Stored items
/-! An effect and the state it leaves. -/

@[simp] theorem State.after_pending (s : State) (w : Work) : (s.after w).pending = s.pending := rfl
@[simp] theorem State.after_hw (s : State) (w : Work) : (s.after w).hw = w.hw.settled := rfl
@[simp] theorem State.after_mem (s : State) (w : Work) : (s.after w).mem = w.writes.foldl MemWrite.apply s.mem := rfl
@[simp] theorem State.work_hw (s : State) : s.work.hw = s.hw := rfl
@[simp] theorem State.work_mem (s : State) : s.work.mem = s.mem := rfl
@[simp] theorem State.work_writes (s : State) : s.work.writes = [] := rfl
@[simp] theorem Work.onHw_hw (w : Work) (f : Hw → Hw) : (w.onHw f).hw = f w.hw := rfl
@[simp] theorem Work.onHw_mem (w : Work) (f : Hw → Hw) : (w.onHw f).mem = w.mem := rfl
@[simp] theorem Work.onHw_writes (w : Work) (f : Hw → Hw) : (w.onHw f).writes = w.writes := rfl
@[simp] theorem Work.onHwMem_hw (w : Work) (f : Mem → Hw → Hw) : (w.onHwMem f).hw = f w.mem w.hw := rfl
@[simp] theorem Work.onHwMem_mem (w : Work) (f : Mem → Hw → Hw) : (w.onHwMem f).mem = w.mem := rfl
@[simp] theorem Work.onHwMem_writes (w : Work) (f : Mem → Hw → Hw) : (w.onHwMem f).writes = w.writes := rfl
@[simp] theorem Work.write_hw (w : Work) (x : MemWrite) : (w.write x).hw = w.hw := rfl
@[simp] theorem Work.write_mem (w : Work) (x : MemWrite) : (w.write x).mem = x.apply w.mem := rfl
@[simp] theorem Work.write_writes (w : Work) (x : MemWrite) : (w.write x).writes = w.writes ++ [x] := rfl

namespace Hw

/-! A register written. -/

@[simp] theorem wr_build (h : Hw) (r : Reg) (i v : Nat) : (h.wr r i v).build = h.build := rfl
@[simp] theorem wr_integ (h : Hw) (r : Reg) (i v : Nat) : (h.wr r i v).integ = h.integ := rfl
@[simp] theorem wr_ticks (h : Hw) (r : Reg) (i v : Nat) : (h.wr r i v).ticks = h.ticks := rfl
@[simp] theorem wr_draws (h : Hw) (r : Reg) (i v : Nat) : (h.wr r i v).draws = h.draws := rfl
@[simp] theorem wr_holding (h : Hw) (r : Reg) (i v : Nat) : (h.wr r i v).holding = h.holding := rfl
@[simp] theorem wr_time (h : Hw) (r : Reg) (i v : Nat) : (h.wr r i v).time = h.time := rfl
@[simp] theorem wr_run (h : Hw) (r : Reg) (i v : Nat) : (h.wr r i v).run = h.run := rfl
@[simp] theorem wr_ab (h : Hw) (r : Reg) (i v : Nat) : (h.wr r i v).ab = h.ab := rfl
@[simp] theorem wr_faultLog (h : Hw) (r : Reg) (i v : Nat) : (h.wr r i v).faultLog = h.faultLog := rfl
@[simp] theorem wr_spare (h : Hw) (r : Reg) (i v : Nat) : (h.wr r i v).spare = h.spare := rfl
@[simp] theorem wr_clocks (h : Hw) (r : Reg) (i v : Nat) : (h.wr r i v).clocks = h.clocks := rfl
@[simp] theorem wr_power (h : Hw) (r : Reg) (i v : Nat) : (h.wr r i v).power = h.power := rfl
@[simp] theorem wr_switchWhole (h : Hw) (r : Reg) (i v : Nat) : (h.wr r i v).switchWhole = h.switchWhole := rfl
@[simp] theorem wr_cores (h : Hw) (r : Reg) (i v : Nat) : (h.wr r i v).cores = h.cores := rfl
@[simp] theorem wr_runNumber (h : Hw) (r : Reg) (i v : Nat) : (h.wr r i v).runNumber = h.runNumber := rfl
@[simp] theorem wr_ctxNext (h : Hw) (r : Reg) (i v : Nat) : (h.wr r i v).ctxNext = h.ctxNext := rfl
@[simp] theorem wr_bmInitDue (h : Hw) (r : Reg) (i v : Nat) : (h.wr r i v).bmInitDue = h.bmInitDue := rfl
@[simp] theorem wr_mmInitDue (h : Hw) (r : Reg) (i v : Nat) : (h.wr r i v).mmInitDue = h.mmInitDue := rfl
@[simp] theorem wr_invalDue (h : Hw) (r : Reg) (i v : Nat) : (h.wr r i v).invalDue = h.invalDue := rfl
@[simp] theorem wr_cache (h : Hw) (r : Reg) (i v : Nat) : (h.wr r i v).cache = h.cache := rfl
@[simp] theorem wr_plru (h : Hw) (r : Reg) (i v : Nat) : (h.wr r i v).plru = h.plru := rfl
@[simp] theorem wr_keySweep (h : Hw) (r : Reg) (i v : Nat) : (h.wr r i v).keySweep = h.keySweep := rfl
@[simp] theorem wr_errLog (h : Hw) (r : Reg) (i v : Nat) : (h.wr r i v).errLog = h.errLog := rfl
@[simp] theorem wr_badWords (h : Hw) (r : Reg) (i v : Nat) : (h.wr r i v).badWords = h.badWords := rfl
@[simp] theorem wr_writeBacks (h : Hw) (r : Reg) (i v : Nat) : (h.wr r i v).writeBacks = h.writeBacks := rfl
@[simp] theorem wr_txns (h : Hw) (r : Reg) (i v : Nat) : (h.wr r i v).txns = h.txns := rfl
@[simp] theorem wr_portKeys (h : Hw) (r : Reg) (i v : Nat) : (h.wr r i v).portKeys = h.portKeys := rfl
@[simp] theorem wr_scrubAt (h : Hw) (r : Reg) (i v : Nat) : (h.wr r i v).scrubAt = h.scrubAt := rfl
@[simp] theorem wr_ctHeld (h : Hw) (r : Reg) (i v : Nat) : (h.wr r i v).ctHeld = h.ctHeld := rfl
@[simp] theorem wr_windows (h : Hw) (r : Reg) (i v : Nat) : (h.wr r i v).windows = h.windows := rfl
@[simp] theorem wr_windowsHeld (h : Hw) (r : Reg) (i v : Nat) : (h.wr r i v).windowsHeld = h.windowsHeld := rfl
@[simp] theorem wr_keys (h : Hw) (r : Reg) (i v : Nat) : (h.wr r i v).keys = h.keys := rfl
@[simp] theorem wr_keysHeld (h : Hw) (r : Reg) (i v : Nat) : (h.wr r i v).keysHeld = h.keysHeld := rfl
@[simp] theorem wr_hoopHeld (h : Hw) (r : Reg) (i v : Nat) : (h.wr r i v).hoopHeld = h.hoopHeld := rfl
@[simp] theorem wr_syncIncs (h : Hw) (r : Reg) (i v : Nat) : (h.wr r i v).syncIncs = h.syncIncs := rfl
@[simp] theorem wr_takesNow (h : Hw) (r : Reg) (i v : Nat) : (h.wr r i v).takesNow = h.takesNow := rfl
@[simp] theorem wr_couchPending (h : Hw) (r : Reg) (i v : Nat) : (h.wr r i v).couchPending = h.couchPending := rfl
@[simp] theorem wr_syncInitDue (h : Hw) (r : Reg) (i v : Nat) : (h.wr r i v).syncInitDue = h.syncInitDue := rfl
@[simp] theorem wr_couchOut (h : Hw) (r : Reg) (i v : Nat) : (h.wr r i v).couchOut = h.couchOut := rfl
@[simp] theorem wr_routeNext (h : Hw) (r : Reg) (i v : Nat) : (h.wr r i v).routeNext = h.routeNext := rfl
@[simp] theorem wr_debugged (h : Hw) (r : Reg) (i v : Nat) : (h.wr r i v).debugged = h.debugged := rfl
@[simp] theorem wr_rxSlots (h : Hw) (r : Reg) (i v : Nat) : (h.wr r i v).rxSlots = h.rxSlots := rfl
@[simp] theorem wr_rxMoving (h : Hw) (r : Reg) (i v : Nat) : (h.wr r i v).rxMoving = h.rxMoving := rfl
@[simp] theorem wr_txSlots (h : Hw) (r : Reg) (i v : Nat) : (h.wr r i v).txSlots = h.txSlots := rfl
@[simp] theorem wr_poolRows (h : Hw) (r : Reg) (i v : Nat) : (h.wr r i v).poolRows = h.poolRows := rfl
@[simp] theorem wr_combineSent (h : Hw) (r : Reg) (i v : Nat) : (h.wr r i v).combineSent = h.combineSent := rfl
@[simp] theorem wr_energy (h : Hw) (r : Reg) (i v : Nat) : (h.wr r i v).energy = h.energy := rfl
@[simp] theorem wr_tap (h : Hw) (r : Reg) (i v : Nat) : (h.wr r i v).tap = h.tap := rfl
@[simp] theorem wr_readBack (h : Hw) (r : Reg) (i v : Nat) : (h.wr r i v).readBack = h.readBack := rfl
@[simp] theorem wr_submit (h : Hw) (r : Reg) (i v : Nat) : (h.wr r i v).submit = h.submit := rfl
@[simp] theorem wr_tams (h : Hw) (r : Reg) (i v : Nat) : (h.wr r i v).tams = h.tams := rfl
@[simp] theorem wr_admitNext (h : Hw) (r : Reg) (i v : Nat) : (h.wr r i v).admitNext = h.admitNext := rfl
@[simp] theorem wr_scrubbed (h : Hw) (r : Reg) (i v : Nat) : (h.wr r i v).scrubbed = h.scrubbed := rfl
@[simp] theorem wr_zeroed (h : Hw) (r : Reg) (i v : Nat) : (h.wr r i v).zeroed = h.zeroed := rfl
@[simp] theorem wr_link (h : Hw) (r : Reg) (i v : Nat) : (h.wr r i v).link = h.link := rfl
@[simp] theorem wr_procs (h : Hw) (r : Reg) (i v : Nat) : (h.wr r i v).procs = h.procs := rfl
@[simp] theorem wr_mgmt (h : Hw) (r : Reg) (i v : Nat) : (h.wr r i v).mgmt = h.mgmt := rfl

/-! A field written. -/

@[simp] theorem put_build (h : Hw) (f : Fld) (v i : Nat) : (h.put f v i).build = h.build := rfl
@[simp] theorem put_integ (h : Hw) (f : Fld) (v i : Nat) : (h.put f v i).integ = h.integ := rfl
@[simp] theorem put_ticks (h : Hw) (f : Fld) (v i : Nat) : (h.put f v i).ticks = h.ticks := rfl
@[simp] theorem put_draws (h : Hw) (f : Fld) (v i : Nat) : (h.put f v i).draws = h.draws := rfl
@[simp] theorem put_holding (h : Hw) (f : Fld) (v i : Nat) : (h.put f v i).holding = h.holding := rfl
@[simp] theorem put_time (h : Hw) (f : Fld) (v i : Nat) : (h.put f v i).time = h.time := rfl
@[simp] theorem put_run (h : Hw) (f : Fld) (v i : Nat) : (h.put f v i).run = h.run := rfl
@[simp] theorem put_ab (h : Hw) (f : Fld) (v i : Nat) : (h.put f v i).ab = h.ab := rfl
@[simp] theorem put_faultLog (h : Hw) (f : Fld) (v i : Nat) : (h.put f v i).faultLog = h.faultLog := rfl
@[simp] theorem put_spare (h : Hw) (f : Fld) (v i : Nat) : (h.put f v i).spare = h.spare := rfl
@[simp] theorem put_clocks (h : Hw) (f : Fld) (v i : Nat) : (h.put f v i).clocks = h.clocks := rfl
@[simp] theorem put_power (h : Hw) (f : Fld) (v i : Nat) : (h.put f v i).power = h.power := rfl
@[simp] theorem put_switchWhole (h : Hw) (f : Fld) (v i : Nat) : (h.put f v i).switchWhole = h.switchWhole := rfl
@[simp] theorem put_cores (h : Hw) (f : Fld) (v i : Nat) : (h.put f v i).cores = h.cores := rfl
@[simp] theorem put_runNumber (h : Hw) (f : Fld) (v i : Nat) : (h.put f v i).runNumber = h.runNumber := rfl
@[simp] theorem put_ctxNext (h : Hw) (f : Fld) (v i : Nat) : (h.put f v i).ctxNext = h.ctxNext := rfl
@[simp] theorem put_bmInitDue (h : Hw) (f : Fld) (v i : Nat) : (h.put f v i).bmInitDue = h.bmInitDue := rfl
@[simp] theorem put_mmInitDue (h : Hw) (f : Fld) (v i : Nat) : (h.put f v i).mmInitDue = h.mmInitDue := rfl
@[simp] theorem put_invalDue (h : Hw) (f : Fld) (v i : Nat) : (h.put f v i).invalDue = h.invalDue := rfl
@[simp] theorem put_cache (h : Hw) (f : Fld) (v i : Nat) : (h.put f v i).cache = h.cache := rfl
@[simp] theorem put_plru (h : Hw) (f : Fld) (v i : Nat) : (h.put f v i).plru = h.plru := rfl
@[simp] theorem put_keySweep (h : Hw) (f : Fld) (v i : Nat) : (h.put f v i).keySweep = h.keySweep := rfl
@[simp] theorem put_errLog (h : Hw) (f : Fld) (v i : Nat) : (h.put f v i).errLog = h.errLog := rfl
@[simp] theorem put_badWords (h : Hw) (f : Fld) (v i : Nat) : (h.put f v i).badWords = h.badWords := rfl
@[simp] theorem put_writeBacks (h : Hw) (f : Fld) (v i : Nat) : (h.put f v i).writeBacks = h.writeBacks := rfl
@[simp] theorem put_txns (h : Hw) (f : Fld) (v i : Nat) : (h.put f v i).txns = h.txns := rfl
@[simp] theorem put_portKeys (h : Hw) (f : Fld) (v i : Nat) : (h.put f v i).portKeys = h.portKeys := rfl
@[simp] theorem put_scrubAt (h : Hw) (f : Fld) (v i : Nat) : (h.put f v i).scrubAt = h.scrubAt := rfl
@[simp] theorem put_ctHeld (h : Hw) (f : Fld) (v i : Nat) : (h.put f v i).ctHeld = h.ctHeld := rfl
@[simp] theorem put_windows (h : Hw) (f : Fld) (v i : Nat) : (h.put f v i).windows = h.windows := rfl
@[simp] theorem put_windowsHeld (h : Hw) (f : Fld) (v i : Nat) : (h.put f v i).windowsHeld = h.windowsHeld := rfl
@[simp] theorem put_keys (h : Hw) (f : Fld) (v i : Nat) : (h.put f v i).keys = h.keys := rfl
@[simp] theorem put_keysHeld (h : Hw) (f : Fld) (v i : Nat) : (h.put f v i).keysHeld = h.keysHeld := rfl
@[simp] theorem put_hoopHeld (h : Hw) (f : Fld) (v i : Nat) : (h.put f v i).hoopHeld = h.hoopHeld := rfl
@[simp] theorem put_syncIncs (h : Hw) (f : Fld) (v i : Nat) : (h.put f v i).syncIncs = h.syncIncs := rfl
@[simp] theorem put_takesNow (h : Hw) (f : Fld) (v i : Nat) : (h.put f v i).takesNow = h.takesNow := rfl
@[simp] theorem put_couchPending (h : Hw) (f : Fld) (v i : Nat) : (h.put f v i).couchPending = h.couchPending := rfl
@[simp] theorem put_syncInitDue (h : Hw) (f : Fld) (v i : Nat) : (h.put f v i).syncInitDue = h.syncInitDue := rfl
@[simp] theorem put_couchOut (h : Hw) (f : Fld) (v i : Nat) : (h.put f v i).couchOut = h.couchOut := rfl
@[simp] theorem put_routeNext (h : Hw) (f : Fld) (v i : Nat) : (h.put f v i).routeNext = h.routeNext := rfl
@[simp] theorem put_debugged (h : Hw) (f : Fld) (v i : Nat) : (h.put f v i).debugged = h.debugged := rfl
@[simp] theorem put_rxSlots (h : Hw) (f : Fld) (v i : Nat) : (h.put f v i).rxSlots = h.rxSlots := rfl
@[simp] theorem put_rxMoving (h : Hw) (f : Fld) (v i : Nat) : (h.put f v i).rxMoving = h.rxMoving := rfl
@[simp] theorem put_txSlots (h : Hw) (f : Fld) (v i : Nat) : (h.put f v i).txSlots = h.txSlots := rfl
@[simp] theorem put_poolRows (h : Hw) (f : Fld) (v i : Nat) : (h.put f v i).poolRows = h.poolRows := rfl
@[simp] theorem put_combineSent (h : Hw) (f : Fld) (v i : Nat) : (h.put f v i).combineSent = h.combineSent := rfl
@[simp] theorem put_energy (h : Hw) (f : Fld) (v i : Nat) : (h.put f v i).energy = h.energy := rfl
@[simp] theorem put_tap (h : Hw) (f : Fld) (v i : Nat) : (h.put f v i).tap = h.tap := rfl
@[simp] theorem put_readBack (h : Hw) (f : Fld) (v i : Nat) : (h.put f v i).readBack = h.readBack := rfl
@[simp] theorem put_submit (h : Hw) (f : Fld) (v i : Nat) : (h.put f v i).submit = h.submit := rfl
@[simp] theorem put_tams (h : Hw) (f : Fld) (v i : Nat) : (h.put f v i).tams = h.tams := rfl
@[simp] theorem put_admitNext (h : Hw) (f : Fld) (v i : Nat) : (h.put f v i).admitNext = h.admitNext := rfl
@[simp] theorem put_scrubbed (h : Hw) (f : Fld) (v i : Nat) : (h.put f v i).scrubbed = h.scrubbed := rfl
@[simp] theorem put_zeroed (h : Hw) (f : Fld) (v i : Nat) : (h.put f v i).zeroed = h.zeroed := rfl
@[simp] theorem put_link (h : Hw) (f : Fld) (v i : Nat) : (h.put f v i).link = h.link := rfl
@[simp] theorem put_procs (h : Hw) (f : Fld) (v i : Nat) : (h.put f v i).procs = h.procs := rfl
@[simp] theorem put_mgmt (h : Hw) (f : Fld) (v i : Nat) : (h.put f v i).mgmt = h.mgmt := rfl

# [EXERCISE]
Reproduce verbatim the lines above, from the line with "v).tap = h.tap := rfl" through the line with "i).ticks = h.ticks := rfl".

# [ANSWER TO THIS EXERCISE]
@[simp] theorem wr_tap (h : Hw) (r : Reg) (i v : Nat) : (h.wr r i v).tap = h.tap := rfl
@[simp] theorem wr_readBack (h : Hw) (r : Reg) (i v : Nat) : (h.wr r i v).readBack = h.readBack := rfl
@[simp] theorem wr_submit (h : Hw) (r : Reg) (i v : Nat) : (h.wr r i v).submit = h.submit := rfl
@[simp] theorem wr_tams (h : Hw) (r : Reg) (i v : Nat) : (h.wr r i v).tams = h.tams := rfl
@[simp] theorem wr_admitNext (h : Hw) (r : Reg) (i v : Nat) : (h.wr r i v).admitNext = h.admitNext := rfl
@[simp] theorem wr_scrubbed (h : Hw) (r : Reg) (i v : Nat) : (h.wr r i v).scrubbed = h.scrubbed := rfl
@[simp] theorem wr_zeroed (h : Hw) (r : Reg) (i v : Nat) : (h.wr r i v).zeroed = h.zeroed := rfl
@[simp] theorem wr_link (h : Hw) (r : Reg) (i v : Nat) : (h.wr r i v).link = h.link := rfl
@[simp] theorem wr_procs (h : Hw) (r : Reg) (i v : Nat) : (h.wr r i v).procs = h.procs := rfl
@[simp] theorem wr_mgmt (h : Hw) (r : Reg) (i v : Nat) : (h.wr r i v).mgmt = h.mgmt := rfl

/-! A field written. -/

@[simp] theorem put_build (h : Hw) (f : Fld) (v i : Nat) : (h.put f v i).build = h.build := rfl
@[simp] theorem put_integ (h : Hw) (f : Fld) (v i : Nat) : (h.put f v i).integ = h.integ := rfl
@[simp] theorem put_ticks (h : Hw) (f : Fld) (v i : Nat) : (h.put f v i).ticks = h.ticks := rfl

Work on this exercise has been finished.